Action item:
Repeat exactly the lines of the entries below from the one with "decodeBytes bo [b0, b1, b2, b3] = .error" through the one with "h (Stop.outcome_ne_next e)", both ends included, and nothing else.
-- Opening Marker --
-- ==== Sys2Proof/Machine/Jump.lean ====
section
/-! DEFINITION. JAL and JALR (44_jump R210 to R212). -/

namespace Sys2Proof.Machine

/-- R210. -/
def execJal (rd : Reg) (imm : BitVec 21) (s : State) : Outcome := jumpOp rd (s.pc + sextImm21 imm) s
/-- R211: the target uses the `rs1` value from before the link is written. -/
def execJalr (rd rs1 : Reg) (imm : BitVec 12) (s : State) : Outcome := jumpOp rd (jalrTarget s rs1 imm) s

end Sys2Proof.Machine
end

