-- ==== Sys2Proof/Machine/Upper.lean ====
section
/-! DEFINITION. LUI and AUIPC (45_upper_imm R220, R221). -/

namespace Sys2Proof.Machine

/-- R220. -/
def execLui (rd : Reg) (imm : BitVec 20) (s : State) : Outcome := retireReg rd (shiftImm20 imm) s
/-- R221: relative to the address of the AUIPC itself. -/
def execAuipc (rd : Reg) (imm : BitVec 20) (s : State) : Outcome := retireReg rd (s.pc + shiftImm20 imm) s

end Sys2Proof.Machine
end

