-- ==== Sys2Proof/Laws/Step.lean ====
section
/-! SUPPORT. What a step does before it executes, said once: the instruction it runs, or the stop it answers. -/

namespace Sys2Proof.Machine

variable {s t : State} {i : Instr}

/-- The next instruction is the decoding of the word fetched in a Running state. -/
theorem nextInstr_eq_ok {c : Config} : nextInstr c s = .ok i ↔
    s.run = .running ∧ ∃ w, fetch c s = .ok w ∧ decodeWord w = .ok i := by
  unfold nextInstr
  cases s.run <;> simp
  cases fetch c s <;> simp
  rename_i w
  cases decodeWord w <;> simp

/-- Four bytes decode to what their word decodes to. -/
theorem decodeBytes_ok {bo : ByteOrder} {b0 b1 b2 b3 : Byte} :
    decodeBytes bo [b0, b1, b2, b3] = .ok (i, []) ↔ decodeWord (valueOf bo [b0, b1, b2, b3]) = .ok i := by
  simp only [decodeBytes]
  cases decodeWord (valueOf bo [b0, b1, b2, b3]) <;> simp

theorem decodeBytes_error {bo : ByteOrder} {b0 b1 b2 b3 : Byte} {e : DecodeError} :
    decodeBytes bo [b0, b1, b2, b3] = .error e ↔ decodeWord (valueOf bo [b0, b1, b2, b3]) = .error e := by
  simp only [decodeBytes]
  cases decodeWord (valueOf bo [b0, b1, b2, b3]) <;> simp

theorem step_eq_exec (h : nextInstr config s = .ok i) : step s = exec i s := by
  simp [step, h]

theorem Stop.outcome_ne_next (e : Stop) : e.outcome ≠ .next t := by
  cases e <;> simp [Stop.outcome]

/-- All a step that answers a next state says. -/
theorem step_next_inv (h : step s = .next t) :
    s.run = .running ∧ ∃ w i, fetch config s = .ok w ∧ decodeWord w = .ok i ∧ exec i s = .next t := by
  unfold step at h
  cases hn : nextInstr config s with
  | error e => rw [hn] at h; exact absurd h (Stop.outcome_ne_next e)
  | ok i =>
    rw [hn] at h
    obtain ⟨hr, w, hf, hd⟩ := nextInstr_eq_ok.1 hn
    exact ⟨hr, w, i, hf, hd, h⟩

/-- The word that `withFetchWord` stores is the word a step fetches, where a fetch at `pc` succeeds. -/
theorem fetch_storeFetchWord {c : Config} (w : Word) (h : accessStop c s.pc 4 = none) :
    fetch c (storeFetchWord c s w) = .ok w := by
  have hw := memWrite_eq_ok (m := s.mem) (v := w) (w := .word) h
  have hr := readBytes_writeBytes s.mem s.pc.toNat (bytesOf c.byteOrder .word w)
  rw [length_bytesOf] at hr
  simp only [storeFetchWord, hw, fetch]
  rw [State.setMem_mem, State.setMem_pc, memRead_eq_ok (w := .word) h, hr, valueOf_bytesOf, truncate_word]

end Sys2Proof.Machine
end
-- Closing Marker --
Result:
    decodeBytes bo [b0, b1, b2, b3] = .error e ↔ decodeWord (valueOf bo [b0, b1, b2, b3]) = .error e := by
  simp only [decodeBytes]
  cases decodeWord (valueOf bo [b0, b1, b2, b3]) <;> simp

theorem step_eq_exec (h : nextInstr config s = .ok i) : step s = exec i s := by
  simp [step, h]

theorem Stop.outcome_ne_next (e : Stop) : e.outcome ≠ .next t := by
  cases e <;> simp [Stop.outcome]

/-- All a step that answers a next state says. -/
theorem step_next_inv (h : step s = .next t) :
    s.run = .running ∧ ∃ w i, fetch config s = .ok w ∧ decodeWord w = .ok i ∧ exec i s = .next t := by
  unfold step at h
  cases hn : nextInstr config s with
  | error e => rw [hn] at h; exact absurd h (Stop.outcome_ne_next e)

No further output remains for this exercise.